/-- Move logical lane `l` to the receive spare (R286). -/
def moveToSpare (s : State) (p l : Nat) : State :=
  let s := wrB (wrF s (R_LPH_STAT p) LPH_STAT_RX_SPARED l) (R_LPH_STAT p) LPH_STAT_RX_SPARE_USED true
  portEvent (countSat s 0x0A (R_LPH_CNT_A p) LPH_CNT_A_SPARES 1) p PT_STAT_EV_SPARE

/-- The spare's logical lane returns to its physical lane (R287). -/
def releaseSpare (s : State) (p : Nat) : State :=
  portEvent (wrB s (R_LPH_STAT p) LPH_STAT_RX_SPARE_USED false) p PT_STAT_EV_SPARE

/-- Whether the receive spare can take a lane: it is free, usable, and meets EQ_TARGET. -/
def spareReady (s : State) (p : Nat) : Bool :=
  rxSpareFree s p && !rdB s (R_LRX_STAT p 8) LRX_STAT_UNUSABLE && meetsTarget s p 8

/-- The free spare's receiver has finished adapting below EQ_TARGET: it is unusable until the next attempt, and a move that waits for it is
given up. That fails neither attempt nor retrain (R286). -/
def spareFails (s : State) (p lane : Nat) (adapted : Bool) : State :=
  if lane = 8 && adapted && rxSpareFree s p then
    setPhy (wrB s (R_LRX_STAT p 8) LRX_STAT_UNUSABLE true) p { phyOf s p with pendingSpare := none }
  else s

/-- Moves that are due in EQUALIZE: one asked for at the start of the retrain, and the lane that alone misses EQ_TARGET after
its receiver has finished adapting. -/
def spareMoves (s : State) (p : Nat) (adapted : Bool) : State :=
  let h := phyOf s p
  match h.pendingSpare with
  | some l => if spareReady s p then setPhy (moveToSpare s p l) p { phyOf s p with pendingSpare := none } else s
  | none =>
    if adapted && spareReady s p && rdB s (R_LPH_CTL p) LPH_CTL_AUTO_SPARE && h.heard = BitVec.allOnes 9 then
      match missingLanes s p with
      | [l] => moveToSpare s p l
      | _ => s
    else s

/-- The partner's SPARE field in a state of the partner: the transmit side sends the named lane on LS, or takes it back. The release is tried
in EQUALIZE and holds from ALIGN on (R286, R287). -/
def txSpareAsk (s : State) (p field partnerState : Nat) : State :=
  if bitOf field 4 then
    if LS_ALIGN ≤ partnerState && rdB s (R_LPH_STAT p) LPH_STAT_TX_SPARE_USED then
      portEvent (wrB s (R_LPH_STAT p) LPH_STAT_TX_SPARE_USED false) p PT_STAT_EV_SPARE
    else s
  else if bitOf field 3 && !(rdB s (R_LPH_STAT p) LPH_STAT_TX_SPARE_USED && rdF s (R_LPH_STAT p) LPH_STAT_TX_SPARED = field % 8) then
    let s := wrB (wrF s (R_LPH_STAT p) LPH_STAT_TX_SPARED (field % 8)) (R_LPH_STAT p) LPH_STAT_TX_SPARE_USED true
    portEvent (countSat s 0x0A (R_LPH_CNT_A p) LPH_CNT_A_SPARES 1) p PT_STAT_EV_SPARE
  else s

/-! ### Reaching UP, loopback -/

/-- Put the lanes of a port in use, each with its logical lane, TRACKING with fresh windows. -/
def lanesUse (s : State) (p : Nat) : State :=
  nineLanes.foldl (fun s j =>
    match (List.range 8).find? (fun l => carrier s p l = j) with
    | some l => freshWindow (setMode (wrF s (R_LRX_STAT p j) LRX_STAT_LOGICAL l) p j LM_TRACKING) p j
    | none => setMode (wrF s (R_LRX_STAT p j) LRX_STAT_LOGICAL 15) p j LM_UNUSED) s

/-- The lanes of a port receive: signal detected, loops locked (R267). -/
def lanesReceive (s : State) (p : Nat) : State :=
  nineLanes.foldl (fun s j => wrB (wrB s (R_LRX_STAT p j) LRX_STAT_SIGNAL true) (R_LRX_STAT p j) LRX_STAT_LOCKED true) s

/-- The code of the pattern that a port in LOOPBACK sends: PATTERN, or 4 for PRBS31 at 28 Gb/s NRZ (R288). -/
def patternCode (s : State) (p : Nat) : Nat :=
  if rdF s (R_LPH_STAT p) LPH_STAT_RATE < 2 then rdF s (R_LPH_CTL p) LPH_CTL_PATTERN else 4

/-- What a port in LOOPBACK sends: the echo of what each lane receives, or the pattern, on its pins but in near-end parallel mode. -/
def loopSend (s : State) (p : Nat) : State :=
  if (phyOf s p).echo then emit s (.echo p) else emit s (.pattern p (rdF s (R_LPH_CTL p) LPH_CTL_LOOP != 2) (patternCode s p))

/-- A port enters UP (R205, R280, R283, R284, R304, R306). -/
def enterUp (s : State) (p : Nat) : State :=
  let was := retraining s p
  let s := startBlocks (lanesUse (wrF s (R_LPH_STAT p) LPH_STAT_STATE LS_UP) p) p
  let s := wrF (wrB s (R_LPH_STAT p) LPH_STAT_RETRAINING false) (R_LPH_STAT p) LPH_STAT_ATTEMPT 0
  let s := wr s (R_LPH_UPTIME p) (w64 s.time)
  let s := setPhy s p { phyOf s p with downsSinceUp := 0, idleSince := s.time, eiAsked := false, eiExitAt := none, eiMeets := none,
                                       eiCrossed := false, stateAt := s.time,
                                       pendingSpare := none, pendingUnspare := false }
  let s := if was then countSat s 0x0A (R_LPH_CNT_A p) LPH_CNT_A_RETRAINS 1 else sessionOpen s p
  let s := portUpTargets (portEvent s p PT_STAT_EV_UP) p
  if was then replayKept s p else s

/-- A port enters LOOPBACK (R284, R288): every lane receives and is in use. -/
def enterLoopback (s : State) (p : Nat) (echo : Bool) : State :=
  let s := leaveFor s p LS_LOOPBACK
  let s := wrF s (R_LPH_STAT p) LPH_STAT_RATE (if echo then rdF s (R_LPH_STAT p) LPH_STAT_RATE else highestRate (ratesOf s p))
  let s := nineLanes.foldl (fun s j => freshWindow (setMode s p j LM_TRACKING) p j) (lanesReceive s p)
  portEvent (loopSend (setPhy s p { phyOf s p with echo := echo }) p) p PT_STAT_EV_LOOPBACK

/-- Whether the port trains for a far-end loopback (R288). -/
def farEndAsked (s : State) (p : Nat) : Bool := rdF s (R_LPH_CTL p) LPH_CTL_LOOP = 3

/-! ### Training blocks (R271, R279) -/

/-- The SYNC bytes of a training block. -/
def trainingSync : List Byte := [0x6E, 0x2C, 0x91, 0xD3, 0x6E, 0x2C, 0x91, 0xD3]

/-- Byte `i` of a block. -/
def byteOf (bs : List Byte) (i : Nat) : Nat := (bs.getD i 0).toNat

/-- Whether a training block is valid: its length, SYNC, CRC and lane number. -/
def blockValid (bs : List Byte) : Bool :=
  bs.length = 32 && bs.take 8 = trainingSync && leNat (sliceBytes bs 30 2) = crc16 (bs.take 30) && byteOf bs 9 < 9

/-- Whether this end ACKs the present training state (R278). -/
def ownAck (s : State) (p : Nat) : Bool :=
  if linkState s p = LS_ALIGN then (List.range 8).all (fun l => (phyOf s p).good.getLsbD (carrier s p l)) else (phyOf s p).good != 0

/-- The SPARE field that a port sends: the release it tries, the lane that moves, or the lane on the spare. -/
def spareField (s : State) (p : Nat) : Nat :=
  let h := phyOf s p
  if h.pendingUnspare then 0x10 else
    match h.pendingSpare with
    | some l => l + 8
    | none => if rxSpareFree s p then 0 else rdF s (R_LPH_STAT p) LPH_STAT_RX_SPARED + 8

/-- The training block of a lane, with the lane's request for the partner's taps and the answer to the partner's. -/
def trainingBlock (s : State) (p lane : Nat) : List Byte :=
  let h := phyOf s p
  let st := linkState s p
  let d := laneOf s p lane
  let eq := st = LS_EQUALIZE
  let offer := ratesBelow h.rates h.attemptRate + (rdF s (R_LPH_CTL p) LPH_CTL_PRECODE_REQ) <<< 3 +
    (b01 (farEndAsked s p)) <<< 4 + (rdF s (R_LPH_CTL p) LPH_CTL_ALLOW_FE) <<< 5 + (b01 (ownAck s p)) <<< 6
  let body := trainingSync ++ leBytes 1 st ++ leBytes 1 lane ++ leBytes 1 offer ++
    leBytes 1 (if st = LS_SPEED || st = LS_DETECT then 0xFF else rdF s (R_LPH_STAT p) LPH_STAT_RATE) ++
    leBytes 1 (if eq then d.coefReq else 0) ++ leBytes 1 (if eq then d.coefStat else 0) ++ leBytes 1 (laneEmf s p lane) ++
    leBytes 1 (spareField s p) ++ leBytes 4 h.detectCount ++ leBytes 10 0
  body ++ leBytes 2 (crc16 body)

/-- A training frame leaves on a lane: the block, then 224 bytes of scrambler output on zeros (R269, R279). -/
def sendFrame (s : State) (p j : Nat) : State :=
  let block := trainingBlock s p j
  let s := sendScrambled (seedTx (sendBits s p j (blockBits block)) p j) p j (List.replicate (8 * 224) false)
  emit (setLane s p j { laneOf s p j with reqSent := true }) (.trainingBlock p j block)

/-- Training frames begun by now since the present state began: a frame of 2,048 bits takes 4,096/35 cycles at 28 Gb/s, half of that at each
rate above. -/
def framesBy (s : State) (p : Nat) : Nat := 35 * (s.time - (phyOf s p).stateAt) / (1024 * 2 ^ laneRate s p) + 1

/-- The lanes on which a port that trains sends: all nine, and in ALIGN those that carry a logical lane: after EQUALIZE a free spare is held
silent (R286). -/
def trainingLanes (s : State) (p : Nat) : List Nat :=
  if linkState s p = LS_ALIGN then (List.range 8).map (txCarrier s p) else nineLanes

/-- What a port that trains sends in a core cycle: a frame on each lane when the last one has ended. In ALIGN, whose ACK only a training block
carries, frames go on, each followed by a marker (DESIGN CHOICE, log entry 76). -/
def trainingCycle (s : State) (p : Nat) : State :=
  let st := linkState s p
  if LS_DETECT ≤ st && st ≤ LS_ALIGN && (phyOf s p).frames < framesBy s p then
    let s := (trainingLanes s p).foldl (fun s j => sendFrame s p j) s
    let s := setPhy s p { phyOf s p with frames := framesBy s p }
    if st = LS_ALIGN then sendMarker s p 0 else s
  else s

/-- A request of the partner for a lane's taps, acted on once: the partner repeats it until it has seen the answer. -/
def coefTake (s : State) (p j req : Nat) : State :=
  let d := laneOf s p j
  if req != 0 && req = d.lastReq then s
  else
    let x := coefAnswer s p j req
    setLane x.2 p j { laneOf x.2 p j with coefStat := x.1, lastReq := req }

/-- A request that a frame has carried is repeated until the partner's COEF_STAT answers it; after a frame that holds, which the partner
answers with no change, the receiver's next one follows (R279; DESIGN CHOICE that 0 is no answer, log entry 76). -/
def coefAsk (s : State) (p j want stat : Nat) : State :=
  let d := laneOf s p j
  if !d.reqSent then s
  else if d.coefReq != 0 then (if stat = 0 then s else setLane s p j { d with coefReq := 0, reqSent := false })
  else if bitsOf want 4 3 = 0 || stat != 0 then s
  else setLane s p j { d with coefReq := want, reqSent := false }

/-- What any valid block tells: the lane's signal, lock and polarity, and the lane it comes from. -/
def noteBlock (s : State) (p lane : Nat) (rx : LaneReport) (bs : List Byte) : State :=
  let s := wrB (wrB s (R_LRX_STAT p lane) LRX_STAT_SIGNAL true) (R_LRX_STAT p lane) LRX_STAT_LOCKED true
  let s := wrB s (R_LRX_STAT p lane) LRX_STAT_INVERTED rx.inverted
  let s := setLane s p lane { laneOf s p lane with plane := byteOf bs 9 }
  let h := phyOf s p
  setPhy s p { h with heard := h.heard ||| BitVec.ofNat 9 (1 <<< lane), partnerRates := byteOf bs 10 % 8,
                      partnerPrecode := bitOf (byteOf bs 10) 3, partnerFeReq := bitOf (byteOf bs 10) 4,
                      partnerFeAllow := bitOf (byteOf bs 10) 5,
                      partnerAck := h.partnerAck || linkState s p < byteOf bs 8 ||
                        (byteOf bs 8 = linkState s p && bitOf (byteOf bs 10) 6) }

/-- How many of the nine lanes have had a valid block. -/
def heardCount (s : State) (p : Nat) : Nat := (nineLanes.filter (fun j => (phyOf s p).heard.getLsbD j)).length

/-- Whether every lane heard sits where a wiring of R271 puts it. -/
def wiringIs (s : State) (p : Nat) (rev : Bool) : Bool :=
  nineLanes.all (fun j => let q := (laneOf s p j).plane; q = 9 || q = (if j = 8 then 8 else if rev then 7 - j else j))

/-- DETECT: 8 of the 9 lanes heard; the wiring is found (R271, R278). -/
def detectBlock (s : State) (p : Nat) : State :=
  if 8 ≤ heardCount s p then
    enterTraining (wrB s (R_LPH_STAT p) LPH_STAT_REVERSED (!wiringIs s p false && wiringIs s p true)) p LS_SPEED
  else s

____________

[Directions]: Copy every line of the listing containing the string "countSat".

[Exercise response]:
  portEvent (countSat s 0x0A (R_LPH_CNT_A p) LPH_CNT_A_SPARES 1) p PT_STAT_EV_SPARE
    portEvent (countSat s 0x0A (R_LPH_CNT_A p) LPH_CNT_A_SPARES 1) p PT_STAT_EV_SPARE
  let s := if was then countSat s 0x0A (R_LPH_CNT_A p) LPH_CNT_A_RETRAINS 1 else sessionOpen s p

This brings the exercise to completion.